Llegó a conclusiones interesantes, por ejemplo que: el habla y el lenguaje de Albert, se encontraban subdesarrollados. En cambio, el área encargada de lo numérico y lo espacial se hallaba sobredesarrollado. Esto explicaba por qué Einstein tuvo dificultad en el habla de modo que, comenzó a hablar a la edad de tres años.

El tiempo pasó y Harvey dejó lentamente su obsesión por el cerebro del matemático. Pero ¿qué pasó con las partes del órgano que aún tenía en su poder? Si bien, un largo tiempo lo tuvo en un frasco debajo de su enfriador de cervezas. Años más tarde, optó por donar el resto del cerebro al hospital de Princeton de Estados Unidos. Otros de los fragmentos que habían sido previamente cortados por el patólogo fueron entregados al Museo Mütter.

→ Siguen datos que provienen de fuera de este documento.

-- ==== Sys2Proof/Machine/Flags.lean ====
section
/-! DEFINITION. The codes of the flag and result registers (10_state.md R22, R27, R31;
60_exceptions.md R300, R303, R305), their packings STATUSREG and RESULT, and the names of the status
bytes (30_encoding.md R104). -/

namespace Sys2Proof.Machine

/-- The two bits of PHASE; 3 is never held (R22, R27). -/
def phaseCode : Phase → BitVec 2
  | .idle => 0
  | .tx => 1
  | .rx => 2

/-- The two bits of R_CLASS (R31). -/
def classCode : ResultClass → BitVec 2
  | .wire => 0
  | .error => 1
  | .locl => 2
  | .none => 3

/-- R_ARG of a local validation error (R303). -/
def localArgId : LocalArg → BitVec 4
  | .velocity => 1
  | .resolution => 2
  | .address => 3
  | .motorIndex => 4
  | .movementType => 5
  | .addrNotSet => 6
  | .addrAlreadySet => 7
  | .kind => 8
  | .op => 9
  | .angle => 10

/-- R_ARG of a transport failure (R305). -/
def causeId : Cause → BitVec 4
  | .timeout => 1
  | .linkError => 2
  | .linkDown => 3

/-- R_ARG of a checksum mismatch (R305). -/
def checksumId : BitVec 4 := 4

/-- How an operation ends (R300). `wire` carries the value of a get kind (R33, R214). -/
inductive Ending where
  | none
  | wire (status : Byte) (value : Option Word32)
  | locl (arg : LocalArg)
  | transport (cause : Cause)
  | checksum
deriving DecidableEq, Repr

/-- A Bool as a bit. -/
def bit (b : Bool) : BitVec 1 := if b then 1 else 0

/-- STATUSREG: IDX 8:5, PHASE 4:3, CFG 2, DONE 1, BUSY 0 (R22). -/
def State.statusreg (s : State) : BitVec 9 :=
  ((((s.idx ++ phaseCode s.phase : BitVec 6) ++ bit s.cfg : BitVec 7) ++ bit s.done : BitVec 8) ++
    bit s.busy : BitVec 9)

/-- RESULT: R_HASVALUE 22, R_ARG 21:18, R_CODE 17:2, R_CLASS 1:0 (R22). -/
def State.result (s : State) : BitVec 23 :=
  (((bit s.rHasvalue ++ s.rArg : BitVec 5) ++ s.rCode : BitVec 21) ++ classCode s.rClass : BitVec 23)

/-- What the host reads off the result registers once DONE is 1 (R211, R300). -/
inductive Report where
  /-- no status -/
  | none
  /-- the device's status byte, verbatim; 100 is Success -/
  | wire (status : Byte)
  /-- local validation, the argument id -/
  | locl (arg : BitVec 4)
  /-- the synthetic status `Error`, with the diagnostic cause -/
  | error (cause : BitVec 4)
deriving DecidableEq, Repr

/-- The report in the result registers (R31, R211). -/
def State.report (s : State) : Report :=
  match s.rClass with
  | .wire => .wire (s.rCode.setWidth 8)
  | .error => .error s.rArg
  | .locl => .locl s.rArg
  | .none => .none

/-- The eight named status codes (R104). -/
inductive StatusName where
  | wrongChecksum | invalidCommand | wrongType | invalidValue | configurationEEPROMLocked
  | commandNotAvailable | success | commandLoadedIntoEEPROM
deriving DecidableEq, Repr

/-- The name of a status byte; 248 bytes have none (R104, R106). -/
def statusName (b : Byte) : Option StatusName :=
  match b.toNat with
  | 1 => some .wrongChecksum
  | 2 => some .invalidCommand
  | 3 => some .wrongType
  | 4 => some .invalidValue
  | 5 => some .configurationEEPROMLocked
  | 6 => some .commandNotAvailable
  | 100 => some .success
  | 101 => some .commandLoadedIntoEEPROM
  | _ => none

/-- The source's four error classes and the two cases that are none (R300). -/
inductive ErrorClass where
  | noError | success | deviceError | localValidationError | transportError | checksumError
deriving DecidableEq, Repr

/-- The class of an ending (R300): a valid response with any status byte but 100 is a DeviceError. -/
def Ending.errorClass : Ending → ErrorClass
  | .none => .noError
  | .wire b _ => if b = 100 then .success else .deviceError
  | .locl _ => .localValidationError
  | .transport _ => .transportError
  | .checksum => .checksumError

end Sys2Proof.Machine
end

Finalmente, el hombre que invirtió años de su vida en una obsesión algo particular, como lo fue estudiar el cerebro de Einstein, falleció un 5 de abril de 2007.

Lo cierto es que, en la actualidad, podemos aplicar el dicho de Einstein a la realidad de Thomas Harvey “No tengo talentos especiales, pero si soy profundamente curioso” (1952). Quizás, el patólogo, vivió su vida con este lema sin saber que, aquel 18 de abril, su curiosidad lo llevaría a una investigación profunda, que lo haría ser reconocido hasta el día de hoy, como el hombre que se robó el cerebro de Albert Einstein.